### Task prompt
Every line from the top of the material through the line holding "run, read-out. The" should be copied exactly, and only those lines.
▼▼▼
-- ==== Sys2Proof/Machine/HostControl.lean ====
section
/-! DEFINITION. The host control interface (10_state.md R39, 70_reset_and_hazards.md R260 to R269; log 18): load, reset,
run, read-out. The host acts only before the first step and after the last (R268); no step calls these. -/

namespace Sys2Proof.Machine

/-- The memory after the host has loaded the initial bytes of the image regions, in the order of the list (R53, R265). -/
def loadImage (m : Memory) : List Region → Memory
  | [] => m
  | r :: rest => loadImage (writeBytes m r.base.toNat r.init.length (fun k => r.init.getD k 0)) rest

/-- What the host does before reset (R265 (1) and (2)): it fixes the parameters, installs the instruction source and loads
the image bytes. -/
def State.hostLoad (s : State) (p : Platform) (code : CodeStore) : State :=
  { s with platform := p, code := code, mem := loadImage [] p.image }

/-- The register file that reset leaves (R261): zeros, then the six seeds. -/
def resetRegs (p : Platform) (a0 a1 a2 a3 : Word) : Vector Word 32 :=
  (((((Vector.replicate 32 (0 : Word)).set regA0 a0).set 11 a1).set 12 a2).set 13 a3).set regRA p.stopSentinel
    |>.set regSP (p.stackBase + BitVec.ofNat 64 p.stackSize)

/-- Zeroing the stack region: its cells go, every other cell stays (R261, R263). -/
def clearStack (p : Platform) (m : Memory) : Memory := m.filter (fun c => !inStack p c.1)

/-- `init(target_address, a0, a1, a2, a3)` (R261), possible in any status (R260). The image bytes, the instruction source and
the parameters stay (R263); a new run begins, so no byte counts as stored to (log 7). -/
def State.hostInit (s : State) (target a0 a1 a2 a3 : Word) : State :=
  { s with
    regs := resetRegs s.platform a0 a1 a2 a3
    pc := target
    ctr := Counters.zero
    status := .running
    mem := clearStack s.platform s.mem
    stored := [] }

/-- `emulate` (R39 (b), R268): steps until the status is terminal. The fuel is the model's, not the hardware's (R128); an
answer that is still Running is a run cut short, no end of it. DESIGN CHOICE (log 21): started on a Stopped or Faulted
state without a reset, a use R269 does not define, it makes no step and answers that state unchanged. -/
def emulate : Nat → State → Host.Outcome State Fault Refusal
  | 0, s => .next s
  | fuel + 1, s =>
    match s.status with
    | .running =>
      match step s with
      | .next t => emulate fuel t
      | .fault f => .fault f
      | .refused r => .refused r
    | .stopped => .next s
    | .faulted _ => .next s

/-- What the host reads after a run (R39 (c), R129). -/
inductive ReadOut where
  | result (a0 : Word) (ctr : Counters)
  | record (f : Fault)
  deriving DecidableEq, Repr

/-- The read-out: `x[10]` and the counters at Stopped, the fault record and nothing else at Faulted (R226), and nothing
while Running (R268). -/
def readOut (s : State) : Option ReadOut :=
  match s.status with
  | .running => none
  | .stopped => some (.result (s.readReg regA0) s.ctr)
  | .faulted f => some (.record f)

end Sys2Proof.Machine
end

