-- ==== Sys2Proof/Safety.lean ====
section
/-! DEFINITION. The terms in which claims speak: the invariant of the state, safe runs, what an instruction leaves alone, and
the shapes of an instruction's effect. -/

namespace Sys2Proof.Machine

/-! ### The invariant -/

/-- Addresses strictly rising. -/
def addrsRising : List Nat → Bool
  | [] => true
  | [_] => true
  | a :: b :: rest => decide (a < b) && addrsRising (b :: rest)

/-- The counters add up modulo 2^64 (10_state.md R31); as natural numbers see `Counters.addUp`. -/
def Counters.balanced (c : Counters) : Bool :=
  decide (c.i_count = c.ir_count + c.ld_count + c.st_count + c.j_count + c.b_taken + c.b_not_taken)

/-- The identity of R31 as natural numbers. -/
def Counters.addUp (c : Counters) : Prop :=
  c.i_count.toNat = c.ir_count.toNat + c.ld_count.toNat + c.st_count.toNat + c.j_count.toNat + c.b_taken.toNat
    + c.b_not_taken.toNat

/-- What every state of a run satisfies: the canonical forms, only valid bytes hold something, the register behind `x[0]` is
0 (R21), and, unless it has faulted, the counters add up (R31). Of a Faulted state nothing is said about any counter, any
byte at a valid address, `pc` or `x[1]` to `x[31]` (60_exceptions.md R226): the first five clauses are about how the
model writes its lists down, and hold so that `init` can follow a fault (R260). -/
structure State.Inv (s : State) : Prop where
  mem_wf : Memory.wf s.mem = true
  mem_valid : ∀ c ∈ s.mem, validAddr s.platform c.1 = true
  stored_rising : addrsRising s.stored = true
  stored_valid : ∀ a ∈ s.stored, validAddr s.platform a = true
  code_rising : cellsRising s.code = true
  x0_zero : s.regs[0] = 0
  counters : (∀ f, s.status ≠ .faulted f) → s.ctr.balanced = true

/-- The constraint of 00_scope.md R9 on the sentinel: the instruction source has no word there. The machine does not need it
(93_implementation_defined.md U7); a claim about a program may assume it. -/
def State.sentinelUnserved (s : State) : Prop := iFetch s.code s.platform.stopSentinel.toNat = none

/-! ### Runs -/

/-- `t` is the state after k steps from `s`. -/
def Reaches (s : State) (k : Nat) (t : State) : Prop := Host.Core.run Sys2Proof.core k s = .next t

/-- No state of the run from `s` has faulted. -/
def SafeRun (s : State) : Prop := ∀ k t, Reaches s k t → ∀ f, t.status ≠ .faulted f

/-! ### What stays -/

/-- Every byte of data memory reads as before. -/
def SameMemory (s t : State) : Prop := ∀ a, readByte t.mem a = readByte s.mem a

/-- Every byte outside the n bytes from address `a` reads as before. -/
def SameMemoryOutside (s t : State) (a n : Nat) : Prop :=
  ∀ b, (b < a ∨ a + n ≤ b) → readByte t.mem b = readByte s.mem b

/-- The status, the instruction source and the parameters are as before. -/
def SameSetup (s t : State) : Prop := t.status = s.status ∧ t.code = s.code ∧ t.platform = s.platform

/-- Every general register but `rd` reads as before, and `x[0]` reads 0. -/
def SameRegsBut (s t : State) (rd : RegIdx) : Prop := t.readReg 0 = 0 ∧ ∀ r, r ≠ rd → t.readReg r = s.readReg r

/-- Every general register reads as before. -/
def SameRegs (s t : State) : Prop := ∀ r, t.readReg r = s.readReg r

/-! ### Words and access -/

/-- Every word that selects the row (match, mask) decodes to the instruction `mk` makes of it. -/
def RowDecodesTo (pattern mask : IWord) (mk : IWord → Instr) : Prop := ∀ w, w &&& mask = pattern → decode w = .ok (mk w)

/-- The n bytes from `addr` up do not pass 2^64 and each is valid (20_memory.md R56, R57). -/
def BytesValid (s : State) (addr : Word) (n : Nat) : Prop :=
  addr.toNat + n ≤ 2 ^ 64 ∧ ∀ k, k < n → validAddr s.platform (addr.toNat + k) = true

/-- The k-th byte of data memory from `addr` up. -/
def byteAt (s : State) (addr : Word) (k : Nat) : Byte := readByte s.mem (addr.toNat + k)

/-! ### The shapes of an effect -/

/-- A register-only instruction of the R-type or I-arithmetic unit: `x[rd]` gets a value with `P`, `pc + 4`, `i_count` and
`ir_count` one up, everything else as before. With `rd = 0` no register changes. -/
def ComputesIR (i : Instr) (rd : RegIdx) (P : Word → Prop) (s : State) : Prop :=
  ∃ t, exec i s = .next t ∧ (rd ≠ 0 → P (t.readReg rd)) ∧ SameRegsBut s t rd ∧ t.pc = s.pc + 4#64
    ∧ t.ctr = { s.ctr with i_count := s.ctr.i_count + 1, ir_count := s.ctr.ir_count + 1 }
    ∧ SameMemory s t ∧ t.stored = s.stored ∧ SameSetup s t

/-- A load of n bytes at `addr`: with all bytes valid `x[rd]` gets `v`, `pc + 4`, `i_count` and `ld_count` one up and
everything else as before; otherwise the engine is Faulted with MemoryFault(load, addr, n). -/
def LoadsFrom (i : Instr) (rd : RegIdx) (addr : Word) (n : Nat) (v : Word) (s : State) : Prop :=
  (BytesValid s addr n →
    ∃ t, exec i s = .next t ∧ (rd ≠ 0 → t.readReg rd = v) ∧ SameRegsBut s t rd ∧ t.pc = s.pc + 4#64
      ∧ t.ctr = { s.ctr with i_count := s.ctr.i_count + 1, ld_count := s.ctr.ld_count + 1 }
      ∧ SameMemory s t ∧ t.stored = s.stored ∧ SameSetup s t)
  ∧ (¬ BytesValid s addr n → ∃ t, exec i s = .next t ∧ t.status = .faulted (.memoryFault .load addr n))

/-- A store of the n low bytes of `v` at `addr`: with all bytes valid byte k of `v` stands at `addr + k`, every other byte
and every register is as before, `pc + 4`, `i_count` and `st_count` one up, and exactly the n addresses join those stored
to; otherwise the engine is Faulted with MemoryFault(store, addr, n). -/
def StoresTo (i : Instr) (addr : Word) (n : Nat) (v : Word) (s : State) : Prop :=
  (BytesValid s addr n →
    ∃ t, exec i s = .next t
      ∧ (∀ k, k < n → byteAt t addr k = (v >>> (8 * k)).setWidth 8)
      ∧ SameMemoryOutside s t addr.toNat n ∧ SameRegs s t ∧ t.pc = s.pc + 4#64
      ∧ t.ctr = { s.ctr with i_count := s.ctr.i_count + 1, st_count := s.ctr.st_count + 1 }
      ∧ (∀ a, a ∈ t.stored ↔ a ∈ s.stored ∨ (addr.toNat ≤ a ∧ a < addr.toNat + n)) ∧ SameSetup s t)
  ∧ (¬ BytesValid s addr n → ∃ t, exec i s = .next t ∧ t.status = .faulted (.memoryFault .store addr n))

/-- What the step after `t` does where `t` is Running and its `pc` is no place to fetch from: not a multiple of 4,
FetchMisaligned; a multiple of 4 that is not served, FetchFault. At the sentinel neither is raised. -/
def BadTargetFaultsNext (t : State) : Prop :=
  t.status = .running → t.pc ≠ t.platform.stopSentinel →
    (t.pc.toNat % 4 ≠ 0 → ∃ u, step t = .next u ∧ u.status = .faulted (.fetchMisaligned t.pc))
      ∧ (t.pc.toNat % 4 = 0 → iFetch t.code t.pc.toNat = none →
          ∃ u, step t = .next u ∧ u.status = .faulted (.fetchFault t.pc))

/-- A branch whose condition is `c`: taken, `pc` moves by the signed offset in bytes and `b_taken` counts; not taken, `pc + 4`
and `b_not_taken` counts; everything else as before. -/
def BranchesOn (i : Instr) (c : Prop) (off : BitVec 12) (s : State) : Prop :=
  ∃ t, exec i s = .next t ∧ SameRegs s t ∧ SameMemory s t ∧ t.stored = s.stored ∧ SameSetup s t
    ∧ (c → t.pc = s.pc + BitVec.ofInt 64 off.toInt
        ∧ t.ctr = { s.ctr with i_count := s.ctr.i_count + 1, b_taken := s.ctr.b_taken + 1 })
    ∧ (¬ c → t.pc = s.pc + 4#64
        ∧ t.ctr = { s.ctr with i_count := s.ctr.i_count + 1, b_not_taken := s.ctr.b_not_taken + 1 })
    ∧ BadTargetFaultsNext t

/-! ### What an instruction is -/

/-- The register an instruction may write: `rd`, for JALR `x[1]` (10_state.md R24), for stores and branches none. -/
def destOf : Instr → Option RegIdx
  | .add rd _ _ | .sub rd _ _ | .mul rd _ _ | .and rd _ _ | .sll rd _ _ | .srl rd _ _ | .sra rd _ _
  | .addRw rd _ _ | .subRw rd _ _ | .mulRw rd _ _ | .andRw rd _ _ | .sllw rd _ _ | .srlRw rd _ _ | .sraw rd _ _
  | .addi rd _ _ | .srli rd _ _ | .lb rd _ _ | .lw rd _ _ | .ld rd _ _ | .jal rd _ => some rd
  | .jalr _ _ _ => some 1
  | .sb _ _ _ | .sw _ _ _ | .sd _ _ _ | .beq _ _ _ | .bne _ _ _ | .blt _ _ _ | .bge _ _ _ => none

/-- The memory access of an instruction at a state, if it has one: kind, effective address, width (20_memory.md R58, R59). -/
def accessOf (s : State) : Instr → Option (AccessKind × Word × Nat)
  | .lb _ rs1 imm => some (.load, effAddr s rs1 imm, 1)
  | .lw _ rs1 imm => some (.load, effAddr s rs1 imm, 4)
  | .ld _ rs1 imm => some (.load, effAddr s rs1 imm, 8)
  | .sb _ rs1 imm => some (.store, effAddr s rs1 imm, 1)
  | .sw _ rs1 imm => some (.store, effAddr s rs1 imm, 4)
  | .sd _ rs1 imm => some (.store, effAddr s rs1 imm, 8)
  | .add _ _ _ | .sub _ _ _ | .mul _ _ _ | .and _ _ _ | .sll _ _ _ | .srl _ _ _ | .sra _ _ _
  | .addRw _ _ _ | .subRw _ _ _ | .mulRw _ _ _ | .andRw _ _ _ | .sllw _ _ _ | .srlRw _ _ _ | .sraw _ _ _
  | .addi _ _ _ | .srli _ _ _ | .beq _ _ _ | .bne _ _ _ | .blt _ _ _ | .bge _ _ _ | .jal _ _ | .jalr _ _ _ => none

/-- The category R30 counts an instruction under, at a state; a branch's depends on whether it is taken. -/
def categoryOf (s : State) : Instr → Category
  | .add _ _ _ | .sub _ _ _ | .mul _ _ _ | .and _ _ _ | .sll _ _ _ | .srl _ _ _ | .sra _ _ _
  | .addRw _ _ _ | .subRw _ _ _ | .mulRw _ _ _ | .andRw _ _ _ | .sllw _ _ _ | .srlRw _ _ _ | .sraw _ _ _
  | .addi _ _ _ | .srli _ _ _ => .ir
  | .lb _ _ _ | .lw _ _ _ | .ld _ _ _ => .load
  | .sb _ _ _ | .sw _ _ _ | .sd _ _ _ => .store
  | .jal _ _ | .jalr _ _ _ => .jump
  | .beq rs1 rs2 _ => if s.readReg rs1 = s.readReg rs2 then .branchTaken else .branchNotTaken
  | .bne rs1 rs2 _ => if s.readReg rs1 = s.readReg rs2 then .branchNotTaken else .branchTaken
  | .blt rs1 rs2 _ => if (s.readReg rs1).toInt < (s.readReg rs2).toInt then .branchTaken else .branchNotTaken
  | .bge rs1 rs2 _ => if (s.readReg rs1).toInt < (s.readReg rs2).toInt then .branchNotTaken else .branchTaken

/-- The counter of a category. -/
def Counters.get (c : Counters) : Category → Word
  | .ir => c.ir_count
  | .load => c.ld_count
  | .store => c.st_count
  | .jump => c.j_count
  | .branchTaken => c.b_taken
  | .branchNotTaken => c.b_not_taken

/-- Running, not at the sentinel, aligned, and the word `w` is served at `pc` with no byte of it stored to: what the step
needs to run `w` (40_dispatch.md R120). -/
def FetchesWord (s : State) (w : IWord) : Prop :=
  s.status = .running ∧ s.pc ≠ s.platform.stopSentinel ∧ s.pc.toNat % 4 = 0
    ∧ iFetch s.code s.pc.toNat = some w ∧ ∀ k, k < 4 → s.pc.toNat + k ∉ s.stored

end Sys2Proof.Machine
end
▲▲▲
### Solution for this problem
-- ==== Sys2Proof/Machine/HostControl.lean ====
section
/-! DEFINITION. The host control interface (10_state.md R39, 70_reset_and_hazards.md R260 to R269; log 18): load, reset,
run, read-out. The host acts only before the first step and after the last (R268); no step calls these. -/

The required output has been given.